[MATERIAL FOR THIS TASK]
-- ==== Sys2Proof/Laws/State.lean ====
section
/-! SUPPORT. Laws of State: each field and each named part of the state after a field is replaced or a named update is made.
All are true by rfl. -/

namespace Sys2Proof.Machine

variable (s : State)
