-- ==== Sys2Proof/Laws/Frames.lean ====
section
/-! SUPPORT. Frames of the shared operations of Ops.lean: which fields an operation may change, as an equation between the states
with those fields blanked; and, for each other field, that it keeps it. -/

namespace Sys2Proof.Machine

/-- What every step of a fold keeps, the fold keeps. -/
theorem foldl_keeps {α β γ : Type} (p : α → γ) (f : α → β → α) (h : ∀ s x, p (f s x) = p s) (l : List β) (s : α) :
    p (l.foldl f s) = p s := by
  induction l generalizing s with
  | nil => rfl
  | cons x l ih => rw [List.foldl_cons, ih, h]

variable (s : State)
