-- ==== Sys2Proof/Tests/Slice0.lean ====
section
/-! SUPPORT. The model's own tests: ill-formed commands, instruction words, worked examples of the spec, and a witness for each
statement with hypotheses: states and operands that meet them. Expected values are the spec's. -/

namespace Sys2Proof.Tests

open Sys2Proof Sys2Proof.Machine

set_option maxRecDepth 10000

/-- The reset state with registers written. -/
def at' (l : List (Nat × Nat)) : State := l.foldl (fun s e => s.wr e.1 e.2) State.reset

/-- Such a state is up, the first hypothesis of most statements. -/
theorem at'_up (l : List (Nat × Nat)) : (at' l).up := by
  have h : ∀ (s : State), s.up → (l.foldl (fun s e => s.wr e.1 e.2) s).up := by
    induction l with
    | nil => exact fun s h => h
    | cons e l ih => exact fun s h => ih _ h
  exact h _ ⟨rfl, rfl⟩

/-! ## Well-formedness -/

theorem test_unaligned_write : (Instr.registerWrite .pf 6 false 0).wellFormed = false := by decide
theorem test_unaligned_wide_write : (Instr.registerWrite .pf 4 true 0).wellFormed = false := by decide
theorem test_unaligned_read : (Instr.readClear (.vf 3) 2 false).wellFormed = false := by decide
theorem test_bar2_read_too_long : (Instr.hostBar2Read 0 4097).wellFormed = false := by decide
theorem test_bar2_write_empty : (Instr.hostBar2Write 0 []).wellFormed = false := by decide
theorem test_write_past_hbm : (Instr.nonCachingWrite .other 0x7FFFFFFFF [0, 0]).wellFormed = false := by decide
theorem test_defined_block_is_not_reserved : (Instr.reservedControlBlock 0 0x1E).wellFormed = false := by decide
theorem test_aligned_write : (Instr.registerWrite .pf 8 true 0).wellFormed = true := by decide

/-! ## Instruction words, bit by bit from R186 and R215 -/

/-- ADD G3, G1, G2: op 000001, RD 00011, RA 00001, RB 00010, X 00000, FN 000000. -/
theorem test_word_add : decodeWords 7 0b00000100011000010001000000000000 0 = some (.add 7 3 1 2) := by decide
/-- SUBF G31, G1, G2: FN 000011. -/
theorem test_word_subf : decodeWords 7 0b00000111111000010001000000000011 0 = some (.subf 7 31 1 2) := by decide
/-- ADDI G1, G2, 0xFFFF: op 000010. -/
theorem test_word_addi : decodeWords 7 0b00001000001000101111111111111111 0 = some (.addi 7 1 2 0xFFFF) := by decide
/-- SRA by 63: op 001000, KIND 10, SHAMT 111111. -/
theorem test_word_shi : decodeWords 7 0b00100000001000101000000000111111 0 = some (.shiSra 7 1 2 63) := by decide
/-- BR, the offset −1. -/
theorem test_word_br : decodeWords 7 0b01000011111111111111111111111111 0 = some (.br 7 0x3FFFFFF) := by decide
/-- LW post-incremented: op 011100, RD 1, RA 2, AM 01, MS 00, OFS 4. -/
theorem test_word_lw : decodeWords 7 0b01110000001000100100000000000100 0 = some (.lw 7 1 { ra := 2, am := 1, ms := 0, ofs := 4 }) := by decide
/-- SD: op 100011. -/
theorem test_word_sd : decodeWords 7 0b10001100001000100000000000001000 0 = some (.sd 7 1 { ra := 2, am := 0, ms := 0, ofs := 8 }) := by decide
/-- AMOADD of 64 bits: op 101000, SZ 1, FN 0001. -/
theorem test_word_amoadd : decodeWords 7 0b10100000001000100001100000010001 0 = some (.amoadd 7 true 1 2 3) := by decide
/-- FENCE.S: op 101010, bits [25:24] 10. -/
theorem test_word_fence : decodeWords 7 0b10101010000000000000000000000000 0 = some (.fenceS 7) := by decide
/-- DIVU: op 110000, FN 001001. -/
theorem test_word_divu : decodeWords 7 0b11000000001000100001100000001001 0 = some (.divu 7 1 2 3) := by decide
/-- MAC.H into ACC2: op 110010, AD 10. -/
theorem test_word_mac : decodeWords 7 0b11001000000000100001110000000000 0 = some (.macH 7 2 2 3) := by decide
/-- SLGET G4 with W = 1: op 110011, X 00001. -/
theorem test_word_slget : decodeWords 7 0b11001100100000000000000001000000 0 = some (.slget 7 4 true) := by decide
/-- SLGET into G5 is reserved (R231). -/
theorem test_word_slget_reserved : decodeWords 7 0b11001100101000000000000001000000 0 = none := by decide
/-- CSRR G1 from CSR 0x410: op 110100, FN 0000. -/
theorem test_word_csrr : decodeWords 7 0b11010000001000000100000100000000 0 = some (.csrr 7 1 0x410) := by decide
/-- ADDIW, format W, with its second word. -/
theorem test_word_addiw : decodeWords 7 0b11111100001000100000000000000000 0xFFFFFFFF = some (.addiw 7 1 2 0xFFFFFFFF) := by decide

/-! ## Witnesses: the timebase, slices and lanes -/

theorem witness_timebase :
    State.reset.tstate = 0 ∧ periodOk 25000000 = true ∧ periodOk 7999999 = false ∧ periodOk 8000000 = true ∧ periodOk 50000000 = true ∧
    (at' [(TIM_STATE, 1)]).tstate = 1 ∧ (at' [(TIM_STATE, 2)]).tstate = 2 ∧ (at' [(TIM_STATE, 3)]).tstate = 3 ∧
    ((at' [(TIM_STATE, 3)]).withTime { holdEdges := 255 }).time.holdEdges = 255 := by decide

theorem witness_til :
    (at' [(TIM_STATE, 0x101)]).aligned = true ∧ (at' [(TIM_STATE, 1)]).aligned = false ∧
    tilField .err (.data 0) (.data 0) (.data 0) = none ∧ tilField (.k 0xBC) (.data 1) (.data 2) (.data 3) = some 0x010203 ∧
    tsValue 0 0 0 0 false = none ∧ tsValue 0x010001 0x410001 0x810001 0xC10001 true = some 0x1000100010001 := by decide

theorem witness_tick_edges :
    State.reset.pending = [] ∧ State.reset.tstate = 0 ∧ (at' [(TIM_STATE, 3)]).time.holdEdges < 255 ∧
    (at' [(TIM_STATE, 3)]).time.loads = [] ∧ (at' [(TIM_STATE, 3)]).enabledStreams = [] := by decide

/-- A SYNCED device with one stream whose enable passes every check of R149. -/
def ready : State := at' [(TIM_STATE, 2), (TIM_MCLK_PERIOD, 25000000), (CTB_CTL, 1), (TIM_STR_LANES_LO 0, 1), (TIM_STR_W 0, 100),
  (TIM_STR_D 0, 4096), (TIM_STR_DEPTH 0, 4096), (SLC_LB_SIZE 0, 256)]

/-- No delivering subscription's t_deliver rises. -/
theorem ready_raises : ready.raisesDelivery 0 = false := by
  have h : ∀ m ∈ List.range 4, (ready.subsOf m subDelivers).any (fun pn => (ready.slotOf pn).isSome) = false := by decide
  rw [State.raisesDelivery, List.any_eq_false]
  intro m hm
  rw [h m hm, Bool.and_false]
  decide

theorem ready_enable : ready.enableCheck 0 = 0 := by
  rw [State.enableCheck, ready_raises]
  decide

theorem witness_stream_enable :
    ready.strEn 0 = false ∧ State.reset.tstate ≠ 2 ∧ State.reset.strEn 0 = false ∧ State.reset.enableCheck 0 ≠ 0 := by decide

/-- The stream runs and has been told to stop at tick 100. -/
def stopping : State := (ready.wr (TIM_STR_CTL 0) 3).withStreams [(0, { stopEnd := some 100 })]

theorem witness_stream_stop :
    (ready.wr (TIM_STR_CTL 0) 1).strEn 0 = true ∧ ((ready.wr (TIM_STR_CTL 0) 1).stream 0).stopEnd = none ∧
    (ready.wr (TIM_STR_CTL 0) 1).canonical = true ∧ stopping.strEn 0 = true ∧ (stopping.stream 0).stopEnd = some 100 ∧
    stopping.time.tick < 100 ∧ stopping.time.tick < 100 + stopping.strD 0 := by decide

/-- The same at tick 5000. -/
def stopped : State := (stopping.withTime { tick := 5000 }).withStreams [(0, { stopEnd := some 100, out := 2 })]

theorem witness_stop_end :
    (stopped.stream 0).stopEnd = some 100 ∧ 100 + stopped.strD 0 ≤ stopped.time.tick ∧ 100 < stopped.sliceEnd 0 (stopped.stream 0).out ∧
    100 ≤ stopped.time.tick := by decide

/-- A running stream with its first slice sealed. -/
def sealed : State := ((ready.wr (TIM_STR_CTL 0) 1).withTime { tick := 200 }).withStreams [(0, { next := 1, recs := [(0, { sealed := true })] })]

theorem witness_seal :
    sealed.strEn 0 = true ∧ (sealed.stream 0).stopEnd = none ∧ sealed.closeT 0 0 ≤ sealed.time.tick * 16 ∧
    State.reset.time.tick * 16 < ready.closeT 0 (ready.stream 0).next ∧ sealed.dirPinned 0 0 = false ∧
    (sealed.stream 0).recs.find? (fun e => e.2.sealed && !e.2.merged) = some (0, { sealed := true }) := by decide

theorem witness_capture :
    sealed.strEn 0 = true ∧ (sealed.stream 0).cap < (sealed.stream 0).next ∧ sealed.sliceEnd 0 0 + sealed.floor 0 ≤ sealed.time.tick + cutC sealed.period := by
  decide

theorem witness_decision :
    sealed.time.tick < sealed.cutTick 0 (sealed.stream 0).cut ∧ (sealed.withTime { tick := 4300 }).cutTick 0 0 ≤ 4300 ∧
    sealed.readout.powerFail = none ∧ sealed.time.tick + 1 < sealed.sliceEnd 0 (sealed.stream 0).out + sealed.strD 0 ∧
    ((sealed.withTime { tick := 4300 }).sliceEnd 0 0) + sealed.strD 0 ≤ 4301 := by decide

/-- Partition 1 runs with an enabled delivering subscription to stream 0 that waits for a notice. -/
def notified : State := (sealed.wr (PRT_STATE 1) 2).withSubs [(1, { flits := [({ stream := 0, k := 0, fin := 100, hold := false, corr := false, lbloss := false, absent := 0, serial := 0, subs := [] }, { pn := 1, refused := 0, full := false })] })]

theorem witness_delivery :
    notified.pstate 1 = 2 ∧ (notified.sub 1).flits.length = 1 ∧ emptyWay ((notified.sub 1).entries.map (·.slot)) (notified.subQd 1) = some 0 := by
  decide

theorem witness_subscriptions :
    (at' [(SLC_SUB_CTL 1, 0x80000000)]).subEn 1 = true ∧ State.reset.subEn 1 = false ∧ (State.reset.subCheck 1 0x80000000) = stState ∧
    (at' [(PRT_STATE 1, 1)]).subCheck 1 0x80000000 = 0 ∧ (State.reset.pstate 1 ≠ 1 ∧ State.reset.pstate 1 ≠ 2) := by decide

theorem witness_slots :
    bit ((at' [(DCF_SLOT_CTL 3, 0x80010000)]).rd (DCF_SLOT_CTL 3)) 31 = true ∧ (at' [(DCF_SLOT_CTL 3, 0x80010000)]).slotOf 1 = some 3 ∧
    (at' [(SLC_SUB_CTL 1, 0xC0000000), (PRT_STATE 1, 2)]).slotOf 1 = none ∧ (at' [(SLC_SUB_CTL 1, 0xC0000000), (PRT_STATE 1, 2)]).permits 1 = true := by
  decide

theorem witness_lane_states :
    State.reset.lstate 0 = 0 ∧ (at' [(FEL_STAT 0, 4)]).lstate 0 = 4 ∧ (at' [(FEL_STAT 0, 5), (FEL_CTL 0, 9)]).lstate 0 = 5 ∧
    (at' [(FEL_STAT 0, 5), (FEL_CTL 0, 9)]).fbit (FEL_CTL 0) 3 = true ∧ ((at' [(FEL_STAT 0, 6)]).withLanes [(0, { checking := true })]).lstate 0 = 6 := by
  decide

/-- Lane 0 in UP with an open frame of one hit that waits for a sample block. -/
def framed : State := (at' [(FEL_STAT 0, 4), (TIM_STATE, 2)]).withLanes [(0, { frame := some { base := 0, timed := true, hits := 1, crc := 0, span := none, cur := some (1, 1, []) } })]

theorem witness_lane_receive :
    framed.lstate 0 = 4 ∧ ((framed.header 0 false).lane 0).discard = false ∧ ((framed.header 0 false).lane 0).frame ≠ none ∧
    (((at' [(FEL_STAT 0, 4)]).header 0 false).lane 0).frame = none ∧ baseDelta 0 0 ≤ (framed.fget FEL_AHEAD 0 16 * 16 : Int) := by decide

theorem witness_lane_transmit :
    (at' [(FEL_STAT 0, 4), (FEL_TXSTAT 0, 0x100)]).fbit (FEL_TXSTAT 0) 8 = true ∧ State.reset.swcmd = none ∧
    (State.reset.withSwcmd (some { arg := 1, mask := 1, written := 0, tick := 1 })).swcmd ≠ none ∧ State.reset.time.cmdTick ≠ some (State.reset.time.tick + 1) := by
  decide

theorem witness_lane_control :
    State.reset.underTest (106 + 0) = false ∧ bit ((at' [(FEL_CTL 0, 1)]).rd (FEL_CTL 0)) 0 = true ∧ bits 4 1 2 = 2 ∧
    bit (State.reset.rd (FEL_CTL 0)) 0 = false ∧ (State.reset.withTest (some (.unit, 106))).underTest 106 = true := by decide

/-! ## Witnesses: channel processor and cores -/

/-- A channel processor that is on, with 16 channels and channel 3 of lane 0 in its cache. -/
def channels : State := ((at' [(CTB_CTL, 1), (CTB_NCHAN, 16)]).setBank 0 { entries := [(24, { cn := 3, image := 0, poisoned := false })] }).setLane 0
  { entryq := [{ lane := 0, word := 0xC00000000000, ts := 0, samples := [] }] }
[/MATERIAL FOR THIS TASK]
> [WHAT THIS TASK INVOLVES]
The line containing "def at' (l : List" marks the end. Please print exactly every line from the top of the data to it, both included, and nothing more.

> [OUTPUT OF THE EXERCISE]
-- ==== Sys2Proof/Laws/State.lean ====
section
/-! SUPPORT. Laws of State: each field and each named part of the state after a field is replaced or a named update is made.
All are true by rfl. -/

namespace Sys2Proof.Machine

variable (s : State)
-- ==== Sys2Proof/Laws/Frames.lean ====
section
/-! SUPPORT. Frames of the shared operations of Ops.lean: which fields an operation may change, as an equation between the states
with those fields blanked; and, for each other field, that it keeps it. -/

namespace Sys2Proof.Machine

/-- What every step of a fold keeps, the fold keeps. -/
theorem foldl_keeps {α β γ : Type} (p : α → γ) (f : α → β → α) (h : ∀ s x, p (f s x) = p s) (l : List β) (s : α) :
    p (l.foldl f s) = p s := by
  induction l generalizing s with
  | nil => rfl
  | cons x l ih => rw [List.foldl_cons, ih, h]

variable (s : State)
-- ==== Sys2Proof/Tests/Slice0.lean ====
section
/-! SUPPORT. The model's own tests: ill-formed commands, instruction words, worked examples of the spec, and a witness for each
statement with hypotheses: states and operands that meet them. Expected values are the spec's. -/

namespace Sys2Proof.Tests

open Sys2Proof Sys2Proof.Machine

set_option maxRecDepth 10000

/-- The reset state with registers written. -/
def at' (l : List (Nat × Nat)) : State := l.foldl (fun s e => s.wr e.1 e.2) State.reset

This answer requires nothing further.